Just finished updating WordPress to 2.5 from 2.3.3. Ran into a few problems. Normally I diff the old version of WP to the new version and just apply the generated patch to my “custom” install. Somewhere along the line I must have deleted extraneous files like license.txt because the patch failed to apply because some files listed in the diff didn’t exist in the directory I was applying it to… this is the first time this method of non-destructively updating WordPress had failed me. I could have edited the patch by hand but it was 100K lines so I wasn’t particularly interested in this method.
So I finally ended up actually following the upgrade instructions, deleted wp-admin and wp-includes, and copied all the files from 2.5 into my existing install. The database update took about 1 second to complete. The upgrade was technically complete at this point but of course it wreaked havoc with my theme.
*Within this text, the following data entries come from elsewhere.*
-- ==== Sys2Proof/Machine/Lark.lean ====
section
/-!
DEFINITION. Lark's commands (17): streams, the reference pool, frames at dispatch, the engines that run them, and Preform.
-/

namespace Sys2Proof.Machine

/-- A buffer that may be read: neither UNUSED nor invalid (R410, R423). -/
def Stream.readable (x : Stream) (b : Nat) : Bool :=
  decide (b < x.bufs) && decide ((x.bufAt b).mark ≠ 0) && (x.bufAt b).valid

/-- R407, R530: one more uncompleted frame names each of these buffers. -/
def Stream.count (x : Stream) (bufs : List Nat) : Stream :=
  { x with buf := bufs.foldl (fun m b => spModify Buf.reset m b (fun y => { y with refcnt := y.refcnt + 1 })) x.buf }

/-- Frames of a stream that have not completed. -/
def State.framesOf (s : State) (n : Nat) : List Frame := s.lrk.frames.filter (fun f => decide (f.stream = some n))

/-- Table LRK-1: W × H and each dimension within the standard's level limit; MODE 1 is AV1. -/
def levelOk (mode w h : Nat) : Bool :=
  decide (w * h ≤ 8912896) && (if mode = 1 then decide (w ≤ 8192) && decide (h ≤ 4352) else decide (w ≤ 8444) && decide (h ≤ 8444))

/-! ## LARK_STREAM (R404 to R408, R411) -/

def i8At (p : Pkt) (i : Nat) : Int := signed (p.byte i) 8

/-- The stream that an OPEN describes (Table LRK-3). -/
def streamOf (p : Pkt) : Stream :=
  { opened := true, mode := p.byte 10, bufs := p.byte 11, width := p.u16 12, height := p.u16 14, depth := p.byte 16
    grain := decide (p.byte 10 = 1) && bit (p.byte 17) 0, handle := BitVec.ofNat 6 (p.byte 18), poolOff := p.u64 24
    bufBytes := p.u32 32, baseQp := p.byte 40, qpOff := [i8At p 41, i8At p 42, i8At p 43], qpMin := p.byte 44
    qpMax := p.byte 45, qpStep := p.byte 46, winFrames := p.byte 47, winBits := p.u32 48, hist := [], interSeen := false
    field := [], buf := [] }

/-- The encoder's parameters lie in the ranges of Table LRK-3. -/
def Stream.rateOk (x : Stream) : Bool :=
  decide (x.qpMin ≤ x.qpMax) && decide (x.qpMax ≤ if x.depth = 10 then 63 else 51)
    && decide (1 ≤ x.qpStep) && decide (x.qpStep ≤ 6) && decide (1 ≤ x.winFrames) && decide (x.winFrames ≤ 64)

/-- OPEN's parameters hold no reserved value, and a buffer has room for Table LRK-4 (R405, R406; log 71). -/
def Stream.openOk (x : Stream) : Bool :=
  decide (x.mode ≤ 2) && decide (1 ≤ x.bufs) && decide (x.bufs ≤ 16) && decide (1 ≤ x.width) && decide (1 ≤ x.height)
    && (decide (x.depth = 8) || decide (x.depth = 10)) && decide (x.poolOff % 256 = 0) && decide (x.bufBytes % 256 = 0)
    && (decide (x.mode ≠ 2) || x.rateOk) && decide (x.layout.total ≤ x.bufBytes)

/-- The frame-buffer pool passes R95 with WR and WW. -/
def State.poolRange (s : State) (c : Nat) (x : Stream) : Option CheckFail :=
  firstFail [s.checkRange c x.handle.toNat .wr x.poolOff (x.bufs * x.bufBytes),
    s.checkRange c x.handle.toNat .ww x.poolOff (x.bufs * x.bufBytes)]

def larkStreamOpenAct (s : State) (_ : Nat) (p : Pkt) : DispOut :=
  let n := p.byte 9
  let x := streamOf p
  if 2 < p.byte 8 then .fail s stBounds
  else if !(s.act.range p.ctx).hasStream n then .fail s stPermission
  else if (s.stream n).opened || decide (2 < x.mode) then .fail s stBounds
  else if !levelOk x.mode x.width x.height then .fail s stUnsupportedTool
  else if !x.openOk then .fail s stBounds
  else
    match s.poolRange p.ctx x with
    | some f => .fin s stBounds f.order 0 []
    | none => .ok (s.setStream n x) []

/-- Packets of LARK_STREAM by SUBOP; a reserved one goes with OPEN. -/
def isLarkStream (sub : Nat) (p : Pkt) : Bool :=
  decide (p.opcode = 0x43) && (if sub = 0 then decide (p.byte 8 ≠ 1) && decide (p.byte 8 ≠ 2) else decide (p.byte 8 = sub))

def larkStreamOpen (q : Nat) (s : State) : State := s.dispatch q (isLarkStream 0) larkStreamOpenAct

/-- LARK_STREAM_OPEN (R406). -/
def execLarkStreamOpen (q : Fin 512) (s : State) : Host.Outcome State Fault Refusal := .next (larkStreamOpen q.val s)

/-- R408: the mark of one buffer; UNUSED also clears VALID. -/
def Stream.markBuf (x : Stream) (mark : Nat) (b : Nat) : Stream :=
  let y := x.bufAt b
  x.setBuf b { y with mark := BitVec.ofNat 2 mark, valid := y.valid && decide (mark ≠ 0) }

def larkStreamMarkAct (s : State) (_ : Nat) (p : Pkt) : DispOut :=
  let n := p.byte 9
  let x := s.stream n
  let mask := (maskList (p.u16 12) 16).filter (fun b => decide (b < x.bufs))
  if !(s.act.range p.ctx).hasStream n then .fail s stPermission
  else if !x.opened || decide (3 < p.byte 14) then .fail s stBounds
  else if (s.framesOf n).any (fun f => match f.target with | some b => mask.contains b | none => false) then .fail s stBounds
  else .ok (s.setStream n (mask.foldl (fun x b => x.markBuf (p.byte 14) b) x)) []

def larkStreamMark (q : Nat) (s : State) : State := s.dispatch q (isLarkStream 1) larkStreamMarkAct

/-- LARK_STREAM_MARK (R408). -/
def execLarkStreamMark (q : Fin 512) (s : State) : Host.Outcome State Fault Refusal := .next (larkStreamMark q.val s)

def larkStreamCloseAct (s : State) (_ : Nat) (p : Pkt) : DispOut :=
  let n := p.byte 9
  if !(s.act.range p.ctx).hasStream n then .fail s stPermission
  else if !(s.stream n).opened then .fail s stBounds
  else if !(s.framesOf n).isEmpty then .wait
  else .ok (s.setStream n (s.stream n).closed) []

def larkStreamClose (q : Nat) (s : State) : State := s.dispatch q (isLarkStream 2) larkStreamCloseAct

/-- LARK_STREAM_CLOSE (R411). -/
def execLarkStreamClose (q : Fin 512) (s : State) : Host.Outcome State Fault Refusal := .next (larkStreamClose q.val s)

/-! ## Frames at dispatch (R407, R409, R410, R412) -/

/-- The list without repeats. -/
def noRepeats (l : List Nat) : List Nat := l.foldr (fun b m => if m.contains b then m else b :: m) []

/-- The frame's stream is named in the context's range, is OPEN and has a mode that `ok` allows; then there is room. -/
def State.frameStream (s : State) (p : Pkt) (n : Nat) (ok : Nat → Bool) : Option DispOut :=
  if !(s.act.range p.ctx).hasStream n then some (.fail s stPermission)
  else if !(s.stream n).opened || !ok (s.stream n).mode then some (.fail s stBounds)
  else if 8 ≤ (s.framesOf n).length then some .wait
  else none

/-- The TARGET and TMARK of a frame (R408, R409): a failure, a wait, or neither. -/
def Stream.targetFault (x : Stream) (target tmark : Nat) : Bool :=
  decide (x.bufs ≤ target) || decide ((x.bufAt target).mark ≠ 0) || decide (tmark = 0) || decide (3 < tmark)

/-- A frame enters the engine's frames, and its stream counts it (R407). -/
def State.queueFrame (s : State) (k : Nat) (p : Pkt) (kind : FrameKind) (stream : Option Nat) (bufs : List Nat)
    (target : Option Nat) (missing : Half) (data : Half) : DispOut :=
  let f : Frame := {
    id := s.lrk.nextFrame, slot := k, ctx := p.ctx, cls := p.cls, kind := kind, stream := stream,
    bufs := noRepeats bufs, target := target, missing := missing, bytes := p.bytes, data := data, started := false }
  let s := { s with lrk := { s.lrk with frames := s.lrk.frames ++ [f], nextFrame := s.lrk.nextFrame + 1 } }
  let s := match stream with
    | none => s
    | some n => s.setStream n ((s.stream n).count f.bufs)
  .run s (.lark f.id)

/-- R410: the missing slots. -/
def Stream.missing (x : Stream) (refs : List Nat) (needed : Nat → Bool) : Half :=
  (List.range refs.length).foldl (fun m i =>
    let r := refs.getD i 0xFF
    setBit m i (if r = 0xFF then needed i else !x.readable r)) 0

/-- Buffers of the pool that the slots name. -/
def Stream.named (x : Stream) (refs : List Nat) : List Nat := refs.filter (fun r => decide (r < x.bufs))

def larkDecodeAct (s : State) (k : Nat) (p : Pkt) : DispOut :=
  let c := p.ctx
  let n := p.byte 8
  let x := s.stream n
  match s.frameStream p n (fun m => decide (m ≤ 1)) with
  | some o => o
  | none =>
    if x.targetFault (p.byte 9) (p.byte 12) then .fail s stBounds
    else
      match firstFail [s.poolRange c x, s.chk c (p.handle 10) .wr (p.u64 24) (p.u32 16),
          s.checkRange c (p.handle 11) .wr (p.u64 32) 64,
          if x.grain then s.checkRange c (p.handle 13) .ww (p.u64 40) x.layout.picture else none] with
      | some f => .failCheck s f
      | none =>
        let pre := (Io.of s).read c (p.handle 11) (p.u64 32) 64
        let len := max 64 (Config.syntaxLength pre.1)
        match s.checkRange c (p.handle 11) .wr (p.u64 32) len with
        | some f => .failCheck s f
        | none =>
          let sx := (Io.of s).read c (p.handle 11) (p.u64 32) len
          match (if fieldAt sx.1 0 4 = x.mode then syntaxOf sx.1 else none) with
          | none => .fail sx.2.s stBounds
          | some y =>
          if !y.supported then .fail sx.2.s stUnsupportedTool
          else if (x.bufAt (p.byte 9)).refcnt ≠ 0 then .wait
          else
            let refs := decodeRefs x p.bytes
            sx.2.s.queueFrame k p .decode (some n) (p.byte 9 :: x.named refs) (some (p.byte 9))
              (x.missing refs (fun i => bit (Config.slotsNeeded sx.1).toNat i)) sx.2.st

def larkDecode (q : Nat) (s : State) : State := s.dispatch q (fun p => decide (p.opcode = 0x40)) larkDecodeAct

/-- LARK_DECODE (R412). -/
def execLarkDecode (q : Fin 512) (s : State) : Host.Outcome State Fault Refusal := .next (larkDecode q.val s)

/-- The crop lies in the source and both ratios hold (R421; log 71). -/
def Geometry.fits (g : Geometry) (w h : Nat) : Bool := decide (g.x + g.w ≤ w) && decide (g.y + g.h ≤ h) && g.ok

def larkEncodeAct (s : State) (k : Nat) (p : Pkt) : DispOut :=
  let c := p.ctx
  let n := p.byte 8
  let x := s.stream n
  let g := geometryOf p.bytes 48 (p.byte 15) false x.width x.height
  match s.frameStream p n (fun m => decide (m = 2)) with
  | some o => o
  | none =>
    if x.targetFault (p.byte 9) (p.byte 13) || decide (2 < p.byte 12) || decide (p.byte 14 ≠ if x.depth = 10 then 1 else 0)
        || !g.fits (p.u16 44) (p.u16 46) then .fail s stBounds
    else
      match firstFail [s.poolRange c x,
          s.checkRange c (p.handle 10) .wr (p.u64 16) (layoutOf (p.u16 44) (p.u16 46) x.depth).picture,
          s.chk c (p.handle 11) .ww (p.u64 24) (p.u32 32)] with
      | some f => .failCheck s f
      | none =>
        if (x.bufAt (p.byte 9)).refcnt ≠ 0 then .wait
        else
          let refs := encodeRefs p.bytes
          s.queueFrame k p .encode (some n) (p.byte 9 :: x.named refs) (some (p.byte 9)) (x.missing refs (fun _ => false)) stOK

def larkEncode (q : Nat) (s : State) : State := s.dispatch q (fun p => decide (p.opcode = 0x41)) larkEncodeAct

/-- LARK_ENCODE (R416). -/
def execLarkEncode (q : Fin 512) (s : State) : Host.Outcome State Fault Refusal := .next (larkEncode q.val s)

/-! ## LARK_PREFORM (Table LRK-10, R423) -/

structure PreformP where
  infmt : Nat
  matrix : Nat
  ofmt : Nat
  layout : Nat
  luma : Bool
  geo : Geometry
  /-- Input: handle, offset, layout in memory and size; the stream's buffer, or INHANDLE. -/
  handle : Nat
  off : Nat
  lay : Layout
  w : Nat
  h : Nat
  inBytes : Nat
  out : Nat
  outOff : Nat

def PreformP.chans (a : PreformP) : Nat := if a.luma then 1 else 3
def PreformP.elems (a : PreformP) : Nat := a.geo.outW * a.geo.outH * a.chans
def PreformP.elemSize (a : PreformP) : Nat := if a.ofmt = 0 then 2 else 1
def PreformP.outBytes (a : PreformP) : Nat := a.elems * a.elemSize

/-- The parameters of a LARK_PREFORM whose stream and buffer are as named. -/
def preformOf (x : Stream) (bytes : List Byte) : PreformP :=
  let b := fun i => (byteAt bytes i).toNat
  let pool := decide (b 81 ≠ 0xFF)
  let w := if pool then x.width else fieldAt bytes 28 2
  let h := if pool then x.height else fieldAt bytes 30 2
  let l := layoutOf w h (if b 10 = 1 then 10 else 8)
  let lay := if pool then l else { l with pitch := fieldAt bytes 24 4 }
  { infmt := b 10, matrix := b 11, ofmt := b 12, layout := b 13, luma := decide (b 14 = 1)
    geo := geometryOf bytes 32 (b 15) (!bit (b 11) 3) (fieldAt bytes 40 2) (fieldAt bytes 42 2)
    handle := if pool then x.handle.toNat else b 8 % 64, off := if pool then x.bufOff (b 81) else fieldAt bytes 16 8
    lay := lay, w := w, h := h, inBytes := if b 10 = 2 then lay.pitch * h else lay.picture
    out := b 9 % 64, outOff := fieldAt bytes 72 8 }

/-- Reserved values, the crop and the ratios, and the patches (R421, R426). -/
def PreformP.bad (a : PreformP) (outch : Nat) : Bool :=
  decide (2 < a.infmt) || decide (a.matrix % 4 = 3) || decide (3 < a.ofmt) || decide (4 < a.layout) || decide (1 < outch)
    || !a.geo.fits a.w a.h
    || (decide (a.layout ≠ 0) && (decide (a.geo.outW % patchSize a.layout ≠ 0) || decide (a.geo.outH % patchSize a.layout ≠ 0)))

/-- R423: what STREAM and INBUF come to. -/
def State.preformSource (s : State) (p : Pkt) : Option DispOut :=
  let n := p.byte 80
  let b := p.byte 81
  if n = 0xFF then (if b = 0xFF then none else some (.fail s stBounds))
  else
    match s.frameStream p n (fun _ => true) with
    | some o => some o
    | none =>
      if b = 0xFF then none
      else if !(s.stream n).readable b || decide (p.byte 10 ≠ if (s.stream n).depth = 10 then 1 else 0) then
        some (.fail s stBounds)
      else none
One thing about the WordPress theme architecture is that if a failure occurs in a custom theme it kinda falls back to the default theme, this is due to CSS I guess. Problems with a theme, like my Binary Blue bastardization, also show up in the strangest ways.
For example, my last.fm plugin’s cache directory got blown away. The plugin could no longer find the image cache and was throwing a (fatal?) error to Apache’s logs. The site was being styled by what looked like a combination of the default classic and my own customized Binary Blue theme. What I do to fix this is an utter hack, I move the default theme out of the way and symlink the directory of my theme to wp-content/themes/default. Then when things go wrong it is still pulling from my theme. Then I go back and fix the actual problem.
The upgrade is complete. It took me about 30 minutes to migrate total. But I am more concerned about “corner cases” this time since my traditional method of just merging in the diff between releases failed. I also haven’t stress tested all of the widgets and plugins. Overall I would suggest upgrading. The experience was worse than usual, but not terrible.
I just noticed when writing this post that the “Preview this Post” feature in WP 2.5 must pull from the auto-saved draft. When I click preview I don’t see the content that hasn’t been saved yet. Small potatoes, remind me to open a bug.
Update (4 hours later): I figured out why my theme was getting butchered into some combination of the default and my own – I had some absolute URLs in my header.php where I forgot to use the template path variables.